未来館は2026年10月1日から2027年4月22日まで施設設備工事のため休館するのですが、8月26日のお知らせにて、来春のリニューアルオープンで公開する展示を発表しました。
この中に、オリジナルパートナーロボット「ケパラン」のアップデートと書かれていたことで、驚いた方もいらっしゃるでしょう。
実は、ケパランは半年間の休館期間で大きく成長しようとしています。具体的には、ケパランが自ら移動して周囲に積極的に働きかけられるよう、歩行機能の向上に取り組むほか、機体のサイズアップや機能の拡充を進めます。機体のサイズアップにあたっては、ケパランの成長を反映したデザインを採用。また、周囲の状況を正確に把握するセンサーとそれを活かすソフトウェアを強化し、より豊かで主体的なコミュニケーションの実現を目指します。

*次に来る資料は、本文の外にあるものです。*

/-- The marking pass of a home tile: its dirty list becomes the cairn list; a row in T2 or T3 goes at once, and so do, in a full cairn, the rows of
gathered tables, which join no list (R407; log 166). -/
def State.markTile (s : State) (h : Nat) : State :=
  let l := if s.cairn.full then s.liveRows h else (s, s.cairn.dirty.filter (fun r => decide (r.tile = h)))
  let s := l.1
  let rows := l.2
  let far := fun (r : DirtyRow) => match s.rowLoc r.table r.slot r.index with
    | some a => decide (tierOf a = .t2 ∨ tierOf a = .t3)
    | none => false
  let s := s.updCairn (fun k => { k with
    st := 2, dirty := k.dirty.filter (fun r => decide (r.tile ≠ h)),
    frozen := k.frozen ++ rows.filter (fun r => !far r && !s.gathered r.table),
    listed := k.listed ++ rows.filter (fun r => !s.gathered r.table), copied := withOne k.copied h })
  rows.foldl (fun s r =>
    if s.gathered r.table then
      let y := s.rowBytes r
      match y.2 with
      | some bs => y.1.copyRow r.table r.slot r.index bs
      | none => y.1
    else if far r then
      let y := s.rowBytes r
      match y.2 with
      | some bs => (y.1.copyRow r.table r.slot r.index bs).markRow r false false
      | none => y.1
    else s.markRow r true false) s

/-- Sends the shadows of every tile, at most 4,096 bytes to a message (R408). -/
def State.sendShadows (s : State) : State :=
  match s.job.img with
  | none => s
  | some i => i.sections.foldl (fun s x => (s.shadowRanges x).foldl (fun s r =>
      (List.range (ceilDiv r.2 4096)).foldl (fun s j =>
        let off := r.1 + 4096 * j
        let n := min 4096 (r.2 - 4096 * j)
        let bs := (List.range n).map (fun b => s.book.shadow.get (fun _ => 0) (sram x.tile (off + b)))
        (s.cairnMsg (.shadow x.tile off bs 0)).exportItem (.shadow x.tile off bs)) s) s) s

/-- This device's part is complete: it tells the leader (R408). -/
def State.sendDone (s : State) : State :=
  let c := s.cairn.next
  let s := s.updCairn (fun k => { k with st := 4, sealed := true })
  s.sendBelay s.leader c .done

/-- Whether a record is kept when cairn c completes: later steps, outcomes and the commit set, and the last two decisions. -/
def keptRecord (c : Nat) (last2 : List RtbRec) (r : RtbRec) : Bool :=
  decide (c ≤ r.step ∨ r.type = 8 ∨ r.type = 9) || decide (r ∈ last2)

/-- Frees a list's records of steps before cairn c. -/
def freeRecords (c : Nat) (l : List RtbRec) : List RtbRec :=
  let decs := l.filter (fun r => decide (r.type = 4))
  l.filter (keptRecord c (decs.drop (decs.length - 2)))

/-- An item as bytes: its fields as a BELAY message has them, and its body. -/
def BelayItem.bytes : BelayItem → List Byte
  | .row t v x bs => leBytes 16 (belayRow t v x) ++ bs
  | .shadow t o bs => leBytes 16 (belayShadow t o) ++ bs
  | .record r => r.bytes

/-- The export copy of cairn c is sealed: the rows and shadows of the copy before it that the cairn has not changed, with those that it has, in the
slot of the copy before that (R414). The records that the older of the two still needs stay. -/
def State.sealExport (s : State) (c : Nat) : State :=
  if !s.exporting then s.updBelay (fun b => { b with expOpen := [] })
  else
    let a := s.exportAddr
    let mine := s.belay.expSlots.filter (fun k => decide (k.addr = a ∧ k.cairn < c))
    let last := mine.drop (mine.length - 1)
    let open' := s.belay.expOpen
    let base := (last.flatMap (·.items)).filter (fun i => (match i with | .record _ => false | _ => true) && !open'.any i.same)
    let items := base ++ open'
    let oldest := (last.map (·.cairn)).headD c
    let recs := freeRecords oldest ((s.belay.expBook.filter (fun e => decide (e.1 = a))).map (·.2))
    s.updBelay (fun b => { b with
      expOpen := [],
      expSlots := b.expSlots.filter (fun k => decide (k.addr ≠ a)) ++ last ++ [⟨a, c, crc32c (items.flatMap BelayItem.bytes), items⟩],
      expBook := b.expBook.filter (fun e => decide (e.1 ≠ a)) ++ recs.map (fun r => (a, r)) })

/-- Every list has ended: the export copy gets its seal, once the host link serves T2 and every FEED has come, and the partner is asked to seal;
without a partner the part is complete (R399, R408, R414). -/
def State.maybeSeal (s : State) : State :=
  if s.cairn.st ≠ 3 || s.cairn.sealAsked || !s.cairn.frozen.isEmpty || (s.exporting && (!s.hostUp || !s.fedAll)) then s
  else
    let c := s.cairn.next
    let s := (s.updCairn (fun k => { k with sealAsked := true, exported := true })).sealExport c
    match s.partner with
    | some p => s.sendBelay p c (.sealOf s.cairn.msgs)
    | none => s.sendDone

/-- What the cairn holds beside rows and shadows, as a record of it says: SKIPRUN, the digest, and every table's version slot states and base
pointers (R401, R416). -/
def State.cairnWords (s : State) : List Nat :=
  [1, s.step.skipRun, s.book.digest] ++ (List.range s.nTables).flatMap (fun t =>
    ((List.range 4).map (fun v => (s.slotStates t).getD v 3 * 4 ^ v)).sum ::
    (List.range 4).map (fun v => (match s.table t with | some d => d.vbase | none => []).getD v 0))

/-- The version slot states in such a record. -/
def slotsOfWords (n : Nat) (w : List Nat) : SMap (List Nat) :=
  (List.range n).foldl (fun m t =>
    let x := w.getD (3 + 5 * t) 0xFC
    m.put (fun _ => [0, 3, 3, 3]) t ((List.range 4).map (fun v => x / 4 ^ v % 4))) []

/-- The record of what cairn c holds beside rows and shadows, in a route book. -/
def cairnRecord (l : List RtbRec) (c : Nat) : Option (List Nat) :=
  ((l.filter (fun r => decide (r.type = 5 ∧ r.step = c ∧ r.body.headD 0 = 1))).getLast?).map (·.body)

/-- Takes what a record says of the newest complete cairn. -/
def State.takeCairn (s : State) (l : List RtbRec) : State :=
  match cairnRecord l s.cairn.lastC with
  | some w => s.updCairn (fun k => { k with slotsC := slotsOfWords s.nTables w, skipC := w.getD 1 0, dC := w.getD 2 0 })
  | none => s

/-- Every home tile has passed the cairn's boundary: tiles without a step mark their rows now, what is neither row nor shadow is recorded, the
shadows go, and copying begins. -/
def State.startCopies (s : State) : State :=
  let s := allTiles.foldl (fun s h => if h ∈ s.cairn.copied then s else s.markTile h) s
  let c := s.cairn.next
  let w := s.cairnWords
  let s := s.updCairn (fun k => { k with st := 3, full := false, dAt := s.book.digest, slotsAt := s.emb.slots, skipAt := s.step.skipRun })
  (((s.record 5 0 0 c 0 w).exportItem (.record ⟨5, 0, 0, c, 0, w⟩)).sendShadows).maybeSeal

/-- The next row of a tile's cairn list (R406). -/
def State.copyNext (s : State) (t : Nat) : State :=
  match s.cairn.frozen.find? (fun r => decide (r.tile = t)) with
  | none => s
  | some r =>
    let y := s.rowBytes r
    match y.2 with
    | none => y.1
    | some row =>
      let s := y.1.updCairn (fun k => { k with frozen := k.frozen.erase r })
      let s := if rowCpend row then (s.copyRow r.table r.slot r.index row).markRow r false (rowDirty row) else s
      s.maybeSeal

/-- CAIRN_ROW_COPY; it waits while writes stop (R357). -/
def execCairnRowCopy (t : TileId) (s : State) : Outcome State Fault Refusal :=
  .next (if decide (s.cairn.st = 2 ∨ s.cairn.st = 3) && !s.writesStop then s.copyNext t else s)

/-! ### The belay store (R412, R413) -/

/-- Bytes of an item. -/
def BelayItem.size : BelayItem → Nat
  | .row _ _ _ bs => bs.length
  | .shadow _ _ bs => bs.length
  | .record r => recSize r

/-- An entry of a dirty list as the reserve holds it (R405). -/
def DirtyRow.word (r : DirtyRow) : Nat := r.table % 64 * 2 ^ 58 + r.slot % 4 * 2 ^ 56 + r.index % 2 ^ 40

/-- The bytes of the home tiles' dirty and cairn lists in the reserve (R405). -/
def State.listBytes (s : State) : List Byte := (s.cairn.dirty ++ s.cairn.listed).flatMap (fun r => leBytes 8 r.word)

/-- The bytes that the tiles' shadows take in the reserve (R402). -/
def State.shadowSize (s : State) : Nat :=
  match s.job.img with
  | none => 0
  | some i => (i.sections.map (fun x => ((s.shadowRanges x).map (·.2)).sum)).sum

/-- The room of the store: the part of the staging reserve that the route book, the lists and the shadows leave, the T1 area and the spill area
(R402, R405, R412). -/
def State.belayRoom (s : State) : Nat :=
  ((s.stage).2 - s.bookShare - (s.listBytes).length - s.shadowSize) + unit16M * wfld (s.reg (hubReg 9 0x010)) 15 0 + 2 ^ 30 * wfld (s.reg (hubReg 9 0x020)) 31 0

/-- An entry of a class that R373 does not give: its CLASS and CAUSE are free values (log 28). -/
def State.unclassed (s : State) (d5 : Nat) : State :=
  let w := s.draw
  w.2.logEntry ⟨0, wfld w.1 3 0, wfld w.1 11 4, 2, 0, 0, 0, 0, 0, 0, noUnit, 0, 0xF, d5, 0, 0⟩

/-- Stores an item of a ward's cairn, replacing a duplicate; a full store keeps nothing and records a RESOURCE error, whose class
and cause R373 does not give (log 28). -/
def State.keepItem (s : State) (ward c : Nat) (i : BelayItem) : State :=
  let rest := s.belay.store.filter (fun e => !(decide (e.ward = ward ∧ e.cairn = c) && e.item.same i))
  if s.belayRoom < (rest.map (fun e => e.item.size)).sum + i.size then
    s.unclassed ward
  else s.updBelay (fun b => { b with store := rest ++ [⟨ward, c, i⟩] })

/-- Stores an item of a cairn that its SEAL counts. -/
def State.storeCounted (s : State) (ward c : Nat) (i : BelayItem) : State :=
  let n := s.belay.store
  let s := s.keepItem ward c i
  if s.belay.store = n ∧ ⟨ward, c, i⟩ ∉ n then s
  else
    let hit := fun (e : Nat × Nat × Nat) => decide (e.1 = ward ∧ e.2.1 = c)
    s.updBelay (fun b => { b with
      got := if b.got.any hit then b.got.map (fun e => if hit e then (e.1, e.2.1, e.2.2 + 1) else e) else b.got ++ [(ward, c, 1)] })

つまり、文字通り一回り大きくなった姿でリニューアルオープン後にまたみなさんとお会いできるはずです。これ以上詳しくは現時点(2026年9月)ではまだ言えないのですが……。今後少しずつお伝えしていきますので、楽しみに待っていてくださいね。
さて、ケパランの現在の機体がアップデートされるにあたって、このブログでは2023年11月から常設展示で活躍した現在の機体の、ロボットとしてのしくみを記録として残していきます。モフモフしてかわいい見た目が印象的なケパランですが、その裏にはさまざまな技術や工夫が詰め込まれています。
ケパランとは、どんなロボットなのか?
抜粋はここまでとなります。